Avoiding passwords (Optional)

Instead of setting a password, you can access the SSH tunnel using your own pair of keys.

IMPORTANT: For this to work you need to setup your git repository by using the function init_git()

How it works ?

We get your public key from the repository passed into the init_git() function and then we add it to the authorized_keys file (found in ~/.ssh folder).

You need to follow these steps:

  1. Create a pair of SSH key
  2. Copy your public key (should be inside the file id_rsa.pub)
  3. In the root of your github repository, create a folder called .colab_ssh and a file within it called authorized_keys
  4. Paste your public key inside the file .collab_ssh/authorized_keys

Using VSCode to connect Google Colab

Once you run the code in the Getting Started section you will notice a message like this

...
Successfully running tcp://0.tcp.ngrok.io:XXXX
...
  • XXXX is the port provided by ngrok

You can now open VSCode and add this to your SSH Configuration

Host google_colab_ssh
  HostName 0.tcp.ngrok.io
  User root
  Port XXXX

Make sure you replace XXXX with the port you just obtained

Then connect to the remote google_colab_ssh.

API Reference

launch_ssh function

This function accepts the following parameters

Parameter Type Required Default value Description
token string ✔️ - Your ngrok token
password string - None The SSH password you want to set, if empty no password will be set. Usually you don't need passwords when you already have an ssh key setup
verbose boolean - False Show more information under the hood
region string - us The region you want to setup for ngrok. This can be one of the following: us, eu, au, ap, sa, jp, in. See the official Ngrok documenation for more information.
publish - - - Deprecated

init_git function

init_git allows you to clone a repository (private or public) and sets up the right remote URL without the need for authentication every time you open the notebook, this is achieved by setting your github personal token.
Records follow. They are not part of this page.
/-- A visit in RUNNING of a pass that walks, or that is BLOCKED and has been told of a freed place; one that is BLOCKED and
has not been told is not made. An empty position, or one whose stripe was met, is passed over; after the last position the
pass ends. A stripe not yet met is evaluated by its standing and its loss set, and is met then; an evaluation that meets a
full repair queue, or a full report path, leaves the pass BLOCKED at the position and changes nothing else. QUIET and
UNRECOVERABLE stripes of 1 to m losses are queued, and so is a PARKED one whose outside claim is absent, stale, the own
station's or of a station that is gone; more than m losses make the stripe UNRECOVERABLE, with a report unless it was
so; no loss makes it QUIET, and takes a QUEUED one out of the queue. At a CLAIMING stripe, here without a context, a
changed loss set removes the claim entry, with WITHDRAW(UNRECOVERABLE) or WITHDRAW(RETURNED) where it was announced, or
becomes the entry's and the stripe's (R56, R58 to R61, R82). -/
def Obligations.ScanVisits : Prop :=
  ∀ (w : List Instr) (p : Part), p.hlk.phase = .running →
    (p.scn.pass = .blocked → p.scn.placeFreed = false → Answers .scanVisit ⟨w, p⟩ p)
      ∧ ((p.scn.pass = .walking ∨ (p.scn.pass = .blocked ∧ p.scn.placeFreed = true)) →
        ((p.hdt.row? p.scn.cursor = none ∨ ∃ r, p.hdt.row? p.scn.cursor = some r ∧ r.stripe ∈ p.scn.met) →
            Answers .scanVisit ⟨w, p⟩ p.cursorMoved)
          ∧ ∀ (r r0 : HoldingRecord) (t : StripeId) (loss : Positions) (m : Nat) (met : Part → Prop) (stays : Prop),
            p.hdt.row? p.scn.cursor = some r → t = r.stripe → t ∉ p.scn.met → p.firstRecord? t = some r0 →
            loss = p.lossSet t → m = p.parityOf t → p.hdt.rising = true →
            met = (fun q => AnswersWithImages .scanVisit ⟨w, p⟩ (q.visited t)) →
            stays = Answers .scanVisit ⟨w, p⟩ p.blocked →
            ((loss ≠ [] → loss.length ≤ m →
                r0.standing = .quiet ∨ r0.standing = .unrecoverable
                  ∨ (r0.standing = .parked ∧ ∀ o, r0.outside = some o →
                    o.heard + 3 * p.claimRepeat < p.now ∨ o.station = p.own ∨ p.gone o.station = true) →
                (p.rq.length < 1024 → met { p with hdt := withStanding p.hdt t loss .queued, rq := p.rq ++ [t] })
                  ∧ (1024 ≤ p.rq.length → stays))
              ∧ (m < loss.length → r0.standing = .quiet ∨ r0.standing = .parked →
                (p.reportPathFull = false →
                    met (Part.postReport { p with hdt := withStanding p.hdt t loss .unrecoverable }
                      (.unrecoverable t loss)))
                  ∧ (p.reportPathFull = true → stays))
              ∧ (r0.standing = .quiet → loss = [] → met p)
              ∧ (r0.standing = .unrecoverable →
                (loss = [] → met { p with hdt := withStanding p.hdt t [] .quiet })
                  ∧ (m < loss.length → met { p with hdt := withStanding p.hdt t loss .unrecoverable }))
              ∧ (r0.standing = .queued →
                (loss = [] → met { p.leftQueue t with hdt := withStanding p.hdt t [] .quiet })
                  ∧ (loss ≠ [] → loss.length ≤ m → met { p with hdt := withStanding p.hdt t loss .queued })
                  ∧ (m < loss.length →
                    (p.reportPathFull = false →
                        met (Part.postReport { p.leftQueue t with hdt := withStanding p.hdt t loss .unrecoverable }
                          (.unrecoverable t loss)))
                      ∧ (p.reportPathFull = true → stays)))
              ∧ (r0.standing = .parked →
                (loss = [] → met
                    { p with
                      hdt := p.hdt.map (changeStripe t fun h =>
                        { h with lost := [], standing := .quiet, outside := none }) })
                  ∧ ∀ o, loss ≠ [] → loss.length ≤ m → r0.outside = some o → p.now ≤ o.heard + 3 * p.claimRepeat →
                    o.station ≠ p.own → p.gone o.station = false →
                    met { p with hdt := withStanding p.hdt t loss .parked })
              ∧ (r0.standing = .claiming →
                (loss = r0.lost → met p)
                  ∧ ∀ n e removed, loss ≠ r0.lost → p.claimOf? t = some (n, e) → p.contextOf? t = none →
                    p.queueOpen → p.claimWaits t = false →
                    removed = ({ entries := p.clt.entries.dropRow n, owned := p.clt.owned.filter (· != n) } : ClaimTable) →
                    (m < loss.length →
                        (p.reportPathFull = true → stays)
                          ∧ (p.reportPathFull = false →
                            (e.announced = true → met (Part.postReport (Part.queued
                                { p with clt := removed, hdt := withStanding p.hdt t loss .unrecoverable }
                                none (.withdraw t 0x07 0xFF 0)) (.unrecoverable t loss)))
                              ∧ (e.announced = false → met (Part.postReport
                                { p with clt := removed, hdt := withStanding p.hdt t loss .unrecoverable }
                                (.unrecoverable t loss)))))
                      ∧ (loss = [] →
                        (e.announced = true → met (Part.queued
                            { p with clt := removed, hdt := withStanding p.hdt t [] .quiet }
                            none (.withdraw t 0x06 0xFF 0)))
                          ∧ (e.announced = false →
                            met { p with clt := removed, hdt := withStanding p.hdt t [] .quiet }))
                      ∧ (loss ≠ [] → loss.length ≤ m → met
                        { p with
                          clt := { p.clt with entries := p.clt.entries.setRow n { e with lost := loss } }
                          hdt := p.hdt.map (changeStripe t fun h => { h with lost := loss }) }))))
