-- ==== Sys2Proof/Laws/State.lean ====
section
/-! SUPPORT. The updates of single fields of the part: one lemma for each field and each update, so that no later proof
unfolds an update. -/

namespace Sys2Proof.Machine

variable (p : Part)

@[simp] theorem Part.reach_now (time : Nat) : (p.reach time).now = max p.now time := rfl
@[simp] theorem Part.reach_config (time : Nat) : (p.reach time).config = p.config := rfl
@[simp] theorem Part.reach_hlk (time : Nat) : (p.reach time).hlk = p.hlk := rfl
@[simp] theorem Part.reach_prs (time : Nat) : (p.reach time).prs = p.prs := rfl
@[simp] theorem Part.reach_hdt (time : Nat) : (p.reach time).hdt = p.hdt := rfl
@[simp] theorem Part.reach_scn (time : Nat) : (p.reach time).scn = p.scn := rfl
@[simp] theorem Part.reach_rq (time : Nat) : (p.reach time).rq = p.rq := rfl
@[simp] theorem Part.reach_rqWait (time : Nat) : (p.reach time).rqWait = p.rqWait := rfl
@[simp] theorem Part.reach_clt (time : Nat) : (p.reach time).clt = p.clt := rfl
@[simp] theorem Part.reach_ctx (time : Nat) : (p.reach time).ctx = p.ctx := rfl
@[simp] theorem Part.reach_plu (time : Nat) : (p.reach time).plu = p.plu := rfl
@[simp] theorem Part.reach_ftu (time : Nat) : (p.reach time).ftu = p.ftu := rfl
@[simp] theorem Part.reach_svu (time : Nat) : (p.reach time).svu = p.svu := rfl
@[simp] theorem Part.reach_cbe (time : Nat) : (p.reach time).cbe = p.cbe := rfl
@[simp] theorem Part.reach_vfu (time : Nat) : (p.reach time).vfu = p.vfu := rfl
@[simp] theorem Part.reach_smc (time : Nat) : (p.reach time).smc = p.smc := rfl
@[simp] theorem Part.reach_sgp (time : Nat) : (p.reach time).sgp = p.sgp := rfl

@[simp] theorem Part.tick_now : (p.tick).now = p.now + 1 := rfl
@[simp] theorem Part.tick_config : (p.tick).config = p.config := rfl
@[simp] theorem Part.tick_hlk : (p.tick).hlk = p.hlk := rfl
@[simp] theorem Part.tick_prs : (p.tick).prs = p.prs := rfl
@[simp] theorem Part.tick_hdt : (p.tick).hdt = p.hdt := rfl
@[simp] theorem Part.tick_scn : (p.tick).scn = p.scn := rfl
@[simp] theorem Part.tick_rq : (p.tick).rq = p.rq := rfl
@[simp] theorem Part.tick_rqWait : (p.tick).rqWait = p.rqWait := rfl
@[simp] theorem Part.tick_clt : (p.tick).clt = p.clt := rfl
@[simp] theorem Part.tick_ctx : (p.tick).ctx = p.ctx := rfl
@[simp] theorem Part.tick_plu : (p.tick).plu = p.plu := rfl
@[simp] theorem Part.tick_ftu : (p.tick).ftu = p.ftu := rfl
@[simp] theorem Part.tick_svu : (p.tick).svu = p.svu := rfl
@[simp] theorem Part.tick_cbe : (p.tick).cbe = p.cbe := rfl
@[simp] theorem Part.tick_vfu : (p.tick).vfu = p.vfu := rfl
@[simp] theorem Part.tick_smc : (p.tick).smc = p.smc := rfl
@[simp] theorem Part.tick_sgp : (p.tick).sgp = p.sgp := rfl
This function accepts the following parameters

Parameter Type Required Default value Description
repositoryUrl string ✔️ - Your repository URL
branch string - master The branch that you want to checkout
personal_token string Only if you want to clone a private repo or commit to your own repository - Your github personal token
email string Highly recommended if you are going to commit to the repo - Your github email. This will automatically set the git config --global user.email for you
username string Highly recommended if you are going to commit to the repo - Your github username. This will automatically set the git config --global user.name for you

Contribution

Start by opening an issue then we can discuss it, we are open for ideas. About the source code documentation, try to discover things yourself for now.